══ Given entries

-- ==== Sys2Proof/Laws/Drains.lean ====
section
/-! SUPPORT. What entries leaving WAITING, lost POSTs, ending orders, ending drains and the tail of an event can do
(chapters 3, 4 and 6), once for each operation. -/

namespace Sys2Proof.Machine

/-! ### Counts -/

/-- A count that falls changes the directory alone: no window, no generation, not the pool, not the fallback setting. -/
structure CountFalls (s t : State) : Prop where
  windows : WindowsKept s t
  pool : t.dir.poolFree = s.dir.poolFree
  fallback : t.dir.fallback = s.dir.fallback
  rest : t = { s with dir := t.dir }

theorem lowerCount_spec (r : Route) (s : State) : CountFalls s (lowerCount r s) ∧ CountChanges r (· - 1) s (lowerCount r s) := by
  cases r with
  | window h =>
    refine ⟨⟨fun i => ?_, rfl, rfl, rfl⟩, rfl⟩
    by_cases e : i = h.slot
    · subst e; simp [lowerCount]
    · simp only [lowerCount]
      rw [State.setSlot_slot_ne _ _ _ e]; exact ⟨rfl, rfl⟩
  | fallback => exact ⟨⟨fun _ => ⟨rfl, rfl⟩, rfl, rfl, rfl⟩, rfl⟩

theorem lowerCountOf_spec (pkt : EgressPacket) (s : State) : CountFalls s (lowerCountOf pkt s) := by
  cases pkt with
  | post r _ _ _ => exact (lowerCount_spec r s).1
  | fetch _ _ _ _ => exact ⟨fun _ => ⟨rfl, rfl⟩, rfl, rfl, rfl⟩

/-! ### Entries that leave WAITING, and lost POSTs -/

/-- All that the removal of traffic can change: counts, entries, egress queues, tails of host return queues, flags. -/
structure TrafficEnds (s t : State) : Prop where
  ctl : t.ctl = s.ctl
  fwd : t.fwd = s.fwd
  eng : t.eng = s.eng
  pending : t.pending = s.pending
  sent : t.sent = s.sent
  windows : WindowsKept s t
  pool : t.dir.poolFree = s.dir.poolFree
  fallback : t.dir.fallback = s.dir.fallback
  position : t.table.position = s.table.position
  egress : ∀ g, (t.egress g).Sublist (s.egress g)
  returns : ∀ src, s.returns src <+: t.returns src
  mgmt : t.returns .mgmt = s.returns .mgmt
  ports : t.ports = { s.ports with egress := t.ports.egress, returns := t.ports.returns }
  shows : ∀ f p, FlagShows f p s → FlagShows f p t
  enabled : t.events.enabled = s.events.enabled
  noticeOwed : t.events.noticeOwed = s.events.noticeOwed
  notificationOwed : t.events.notificationOwed = s.events.notificationOwed
  setting : t.events.setting = s.events.setting

theorem TrafficEnds.refl (s : State) : TrafficEnds s s :=
  ⟨rfl, rfl, rfl, rfl, rfl, fun _ => ⟨rfl, rfl⟩, rfl, rfl, rfl, fun _ => List.Sublist.refl _, fun _ => List.prefix_rfl, rfl, rfl,
    fun _ _ h => h, rfl, rfl, rfl, rfl⟩

theorem TrafficEnds.trans {s t u : State} (a : TrafficEnds s t) (b : TrafficEnds t u) : TrafficEnds s u where
  ctl := b.ctl.trans a.ctl
  fwd := b.fwd.trans a.fwd
  eng := b.eng.trans a.eng
  pending := b.pending.trans a.pending
  sent := b.sent.trans a.sent
  windows i := ⟨(b.windows i).1.trans (a.windows i).1, (b.windows i).2.trans (a.windows i).2⟩
  pool := b.pool.trans a.pool
  fallback := b.fallback.trans a.fallback
  position := b.position.trans a.position
  egress g := (b.egress g).trans (a.egress g)
  returns src := (a.returns src).trans (b.returns src)
  mgmt := b.mgmt.trans a.mgmt
  ports := by rw [b.ports, a.ports]
  shows f p h := b.shows f p (a.shows f p h)
  enabled := b.enabled.trans a.enabled
  noticeOwed := b.noticeOwed.trans a.noticeOwed
  notificationOwed := b.notificationOwed.trans a.notificationOwed
  setting := b.setting.trans a.setting

theorem CountFalls.ends {s t : State} (h : CountFalls s t) : TrafficEnds s t := by
  obtain ⟨w, p, f, e⟩ := h
  have o : t.ctl = s.ctl ∧ t.fwd = s.fwd ∧ t.eng = s.eng ∧ t.pending = s.pending ∧ t.sent = s.sent ∧ t.table = s.table ∧
      t.ports = s.ports ∧ t.events = s.events := by rw [e]; exact ⟨rfl, rfl, rfl, rfl, rfl, rfl, rfl, rfl⟩
  obtain ⟨o1, o2, o3, o4, o5, o6, o7, o8⟩ := o
  refine ⟨o1, o2, o3, o4, o5, w, p, f, by rw [o6], fun g => ?_, fun src => ?_, ?_, by rw [o7], fun _ _ h => ?_, by rw [o8],
    by rw [o8], by rw [o8], by rw [o8]⟩
  · unfold State.egress; rw [o7]
  · unfold State.returns; rw [o7]
  · unfold State.returns; rw [o7]
  · unfold FlagShows at *; rw [o8]; exact h

theorem ends_setEntry (i : Fin Config.replyEntries) (x : Entry) (s : State) : TrafficEnds s (s.setEntry i x) :=
  { TrafficEnds.refl s with }

theorem ends_setFlag (f : Flag) (p : Port) (s : State) : TrafficEnds s (setFlag f p s) :=
  { TrafficEnds.refl s with shows := fun _ _ h => shows_raise f (portMask p) s h }

theorem ends_filterEgress (g : TargetId) (keep : EgressPacket → Bool) (s : State) :
    TrafficEnds s (s.setEgress g ((s.egress g).filter keep)) := by
  refine { TrafficEnds.refl s with egress := fun k => ?_, ports := rfl }
  by_cases e : k = g
  · subst e; rw [State.setEgress_egress_self]; exact List.filter_sublist
  · rw [State.setEgress_egress_ne _ _ _ e]

theorem ends_removeFetch (g : TargetId) (i : Fin Config.replyEntries) (s : State) : TrafficEnds s (removeFetch g i s) :=
  ends_filterEgress g _ s

theorem ends_pushReturn (h : HostId) (pkt : ReturnPacket) (s : State) : TrafficEnds s (pushReturn (.host h) pkt s) := by
  have m := moves_pushReturn h pkt s
  exact { TrafficEnds.refl s with returns := m.returns, mgmt := m.mgmt, ports := rfl }

/-- An entry that is WAITING, leaving it: the one case in which the operation acts (R61, R68). -/
theorem leaveWaiting_waiting {s : State} {i : Fin Config.replyEntries} {w : Waiting} (h : (s.entry i).state = .waiting w)
    (st : Status) (d : List Byte) :
    leaveWaiting i st d s =
      if w.orphan then freeEntry i (lowerCount w.route (removeFetch w.target i s))
      else answerEntry i ⟨w.host, w.tag, w.session, some (w.route, w.target), st, d⟩
        (lowerCount w.route (removeFetch w.target i s)) := by
  unfold leaveWaiting
  rw [h]

theorem leaveWaiting_other {s : State} {i : Fin Config.replyEntries} (h : ∀ w, (s.entry i).state ≠ .waiting w) (st : Status)
    (d : List Byte) : leaveWaiting i st d s = s := by
  unfold leaveWaiting
  split
  · next w e => exact absurd e (h w)
  · rfl

theorem ends_leaveWaiting (i : Fin Config.replyEntries) (st : Status) (d : List Byte) (s : State) :
    TrafficEnds s (leaveWaiting i st d s) := by
  unfold leaveWaiting
  split
  · next w _ =>
    have a : TrafficEnds s (lowerCount w.route (removeFetch w.target i s)) :=
      (ends_removeFetch _ _ _).trans (lowerCount_spec _ _).1.ends
    dsimp only
    split
    · exact a.trans (ends_setEntry _ _ _)
    · exact (a.trans (ends_setEntry _ _ _)).trans (ends_pushReturn _ _ _)
  · exact TrafficEnds.refl s

/-- Everything that ending many waits at once can do. -/
theorem ends_leaveWaitingAll (picks : Waiting → Bool) (st : Status) (s : State) :
    TrafficEnds s (leaveWaitingAll picks st s) := by
  unfold leaveWaitingAll
  refine foldl_rel (R := TrafficEnds) TrafficEnds.refl (fun _ _ _ => TrafficEnds.trans) _ (fun b i => ?_) _ _
  split
  · split
    · exact ends_leaveWaiting _ _ _ _
    · exact TrafficEnds.refl b
  · exact TrafficEnds.refl b

theorem ends_removePosts (picks : EgressPacket → Bool) (g : TargetId) (s : State) : TrafficEnds s (removePosts picks g s) := by
  unfold removePosts
  exact (ends_filterEgress g _ s).trans
    (foldl_rel (R := TrafficEnds) TrafficEnds.refl (fun _ _ _ => TrafficEnds.trans) _
      (fun b pkt => (lowerCountOf_spec pkt b).ends) _ _)

/-- Everything that losing POSTs of a queue can do. -/
theorem ends_losePosts (picks : EgressPacket → Bool) (g : TargetId) (s : State) : TrafficEnds s (losePosts picks g s) := by
  unfold losePosts
  split
  · exact (ends_removePosts _ _ _).trans (ends_setFlag _ _ _)
  · exact TrafficEnds.refl s

/-- Everything that forced removal can do. -/
theorem ends_forceRemoval (h : Handle) (s : State) : TrafficEnds s (forceRemoval h s) := by
  unfold forceRemoval
  exact (ends_leaveWaitingAll _ _ _).trans
    (foldl_rel (R := TrafficEnds) TrafficEnds.refl (fun _ _ _ => TrafficEnds.trans) _ (fun b g => ends_losePosts _ g b) _ _)

/-! ### Drains that end -/

/-- All that the end of drains can change: windows, generations and the pool, the drain list, order queues, and the tails of
return queues. -/
structure DrainsEnd (s t : State) : Prop where
  counts : ∀ i, (t.slot i).count = (s.slot i).count
  returns : ∀ src, s.returns src <+: t.returns src
  drains : t.eng.drains.Sublist s.eng.drains
  rest : t = { s with
    dir := { t.dir with fallback := s.dir.fallback, fallbackCount := s.dir.fallbackCount }
    eng := { s.eng with orders := t.eng.orders, drains := t.eng.drains }
    ports := { s.ports with returns := t.ports.returns } }

theorem DrainsEnd.refl (s : State) : DrainsEnd s s := ⟨fun _ => rfl, fun _ => List.prefix_rfl, List.Sublist.refl _, rfl⟩

theorem DrainsEnd.trans {s t u : State} (a : DrainsEnd s t) (b : DrainsEnd t u) : DrainsEnd s u where
  counts i := (b.counts i).trans (a.counts i)
  returns src := (a.returns src).trans (b.returns src)
  drains := b.drains.trans a.drains
  rest := by rw [b.rest, a.rest]

theorem drainsEnd_setSlot (i : Fin Config.slots) (x : Slot) (s : State) (h : x.count = (s.slot i).count) :
    DrainsEnd s (s.setSlot i x) := by
  refine ⟨fun k => ?_, fun _ => List.prefix_rfl, List.Sublist.refl _, rfl⟩
  by_cases e : k = i
  · subst e; rw [State.setSlot_slot_self]; exact h
  · rw [State.setSlot_slot_ne _ _ _ e]

theorem drainsEnd_setWindow (i : Fin Config.slots) (w : Window) (s : State) : DrainsEnd s (setWindow i w s) :=
  drainsEnd_setSlot i { s.slot i with window := some w } s rfl

theorem drainsEnd_setPoolFree (n : Nat) (s : State) : DrainsEnd s (s.setPoolFree n) :=
  ⟨fun _ => rfl, fun _ => List.prefix_rfl, List.Sublist.refl _, rfl⟩

theorem drainsEnd_freeSlot (i : Fin Config.slots) (s : State) : DrainsEnd s (freeSlot i s) := by
  unfold freeSlot
  split
  · exact DrainsEnd.trans (drainsEnd_setSlot i { s.slot i with generation := (s.slot i).generation + 1, window := none } s rfl)
      (drainsEnd_setPoolFree _ _)
  · exact DrainsEnd.refl s

theorem drainsEnd_applyChange (i : Fin Config.slots) (c : PendingChange) (w : Window) (s : State) :
    DrainsEnd s (applyChange i c w s) := by
  cases c with
  | modify f => exact drainsEnd_setWindow i _ s
  | attach r => exact drainsEnd_setWindow i _ s
  | detach k => exact (drainsEnd_setWindow i _ s).trans (drainsEnd_setPoolFree _ _)

/-- What a change that takes effect leaves of its slot (R13, R112, R114, R123). -/
theorem applyChange_slot (i : Fin Config.slots) (c : PendingChange) (w : Window) (s : State) :
    (applyChange i c w s).slot i = { s.slot i with window := some (changed c w) } := by
  cases c with
  | modify f => exact State.setSlot_slot_self ..
  | attach r => exact State.setSlot_slot_self ..
  | detach k => exact State.setSlot_slot_self ..

theorem drainsEnd_carryOutPurpose (i : Fin Config.slots) (s : State) : DrainsEnd s (carryOutPurpose i s) := by
  unfold carryOutPurpose
  split
  · split
    · exact drainsEnd_freeSlot i s
    · exact drainsEnd_applyChange _ _ _ _
    · exact DrainsEnd.refl s
  · exact DrainsEnd.refl s

theorem drainsEnd_removeJob (i : Fin Config.slots) (s : State) : DrainsEnd s (removeJob i s) :=
  ⟨fun _ => rfl, fun _ => List.prefix_rfl, List.filter_sublist, rfl⟩

theorem drainsEnd_closeOrder (src : Source) (i : Fin Config.slots) (st : Status) (s : State) :
    DrainsEnd s (closeOrder src i st s) := by
  unfold closeOrder
  split
  · split
    · exact ⟨fun _ => rfl, fun _ => List.prefix_rfl, List.Sublist.refl _, rfl⟩
    · refine ⟨fun _ => rfl, fun k => ?_, List.Sublist.refl _, rfl⟩
      unfold pushReturn
      by_cases e : k = src
      · subst e; rw [State.setReturns_returns_self]; exact List.prefix_append _ _
      · rw [State.setReturns_returns_ne _ _ _ e]; exact List.prefix_rfl
  · exact DrainsEnd.refl s

theorem drainsEnd_completeJob (j : DrainJob) (s : State) : DrainsEnd s (completeJob j s) :=
  ((drainsEnd_carryOutPurpose _ _).trans (drainsEnd_removeJob _ _)).trans (drainsEnd_closeOrder _ _ _ _)

/-- Everything that the completions of an event can do. -/
theorem drainsEnd_completeDrains (s : State) : DrainsEnd s (completeDrains s) := by
  unfold completeDrains
  refine foldl_rel (R := DrainsEnd) DrainsEnd.refl (fun _ _ _ => DrainsEnd.trans) _ (fun b j => ?_) _ _
  split
  · exact drainsEnd_completeJob j b
  · exact DrainsEnd.refl b

theorem completeDrains_idle (s : State) (h : NoDrains s) : completeDrains s = s := by
  unfold completeDrains
  rw [h]
  rfl

/-- While every job's window has traffic in flight, no drain completes. -/
theorem completeDrains_busy (s : State) (h : ∀ j ∈ s.eng.drains, (s.slot j.handle.slot).count ≠ 0) : completeDrains s = s := by
  unfold completeDrains
  have k : ∀ l : List DrainJob, (∀ j ∈ l, (s.slot j.handle.slot).count ≠ 0) →
      l.foldl (fun s' j => if (s'.slot j.handle.slot).count = 0 then completeJob j s' else s') s = s := by
    intro l
    induction l with
    | nil => intro _; rfl
    | cons j l ih =>
      intro hl
      rw [List.foldl_cons, if_neg (hl j (List.mem_cons_self ..))]
      exact ih fun x hx => hl x (List.mem_cons_of_mem _ hx)
  exact k _ h

/-! ### The tail of an event -/

/-- With no drain and no host waiting, the tail of an event does nothing. -/
theorem settle_idle (before s : State) (hd : NoDrains s) (hw : NoHostWaits s) : settle before s = s := by
  unfold settle
  rw [completeDrains_idle s hd, offerFreed_idle before s hw]

/-- Where no drain completes, the tail and the end of an event hand out what it has freed. -/
theorem handOut_settle (before : State) (prompt : Option Port) (s : State) (h : NoDrainEnds s) :
    HandOut before s (notify before prompt (settle before s)) := by
  unfold settle
  rw [completeDrains_busy s h]
  exact handOut_notify before prompt s

end Sys2Proof.Machine
end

════

Copy out each line of the data above, exactly, if it lies between the line holding "theorem lowerCount_spec (r" and the line holding "enabled : t.events.enabled", inclusive; copy no other line.

theorem lowerCount_spec (r : Route) (s : State) : CountFalls s (lowerCount r s) ∧ CountChanges r (· - 1) s (lowerCount r s) := by
  cases r with
  | window h =>
    refine ⟨⟨fun i => ?_, rfl, rfl, rfl⟩, rfl⟩
    by_cases e : i = h.slot
    · subst e; simp [lowerCount]
    · simp only [lowerCount]
      rw [State.setSlot_slot_ne _ _ _ e]; exact ⟨rfl, rfl⟩
  | fallback => exact ⟨⟨fun _ => ⟨rfl, rfl⟩, rfl, rfl, rfl⟩, rfl⟩

theorem lowerCountOf_spec (pkt : EgressPacket) (s : State) : CountFalls s (lowerCountOf pkt s) := by
  cases pkt with
  | post r _ _ _ => exact (lowerCount_spec r s).1
  | fetch _ _ _ _ => exact ⟨fun _ => ⟨rfl, rfl⟩, rfl, rfl, rfl⟩

/-! ### Entries that leave WAITING, and lost POSTs -/

/-- All that the removal of traffic can change: counts, entries, egress queues, tails of host return queues, flags. -/
structure TrafficEnds (s t : State) : Prop where
  ctl : t.ctl = s.ctl
  fwd : t.fwd = s.fwd
  eng : t.eng = s.eng
  pending : t.pending = s.pending
  sent : t.sent = s.sent
  windows : WindowsKept s t
  pool : t.dir.poolFree = s.dir.poolFree
  fallback : t.dir.fallback = s.dir.fallback
  position : t.table.position = s.table.position
  egress : ∀ g, (t.egress g).Sublist (s.egress g)
  returns : ∀ src, s.returns src <+: t.returns src
  mgmt : t.returns .mgmt = s.returns .mgmt
  ports : t.ports = { s.ports with egress := t.ports.egress, returns := t.ports.returns }
  shows : ∀ f p, FlagShows f p s → FlagShows f p t
  enabled : t.events.enabled = s.events.enabled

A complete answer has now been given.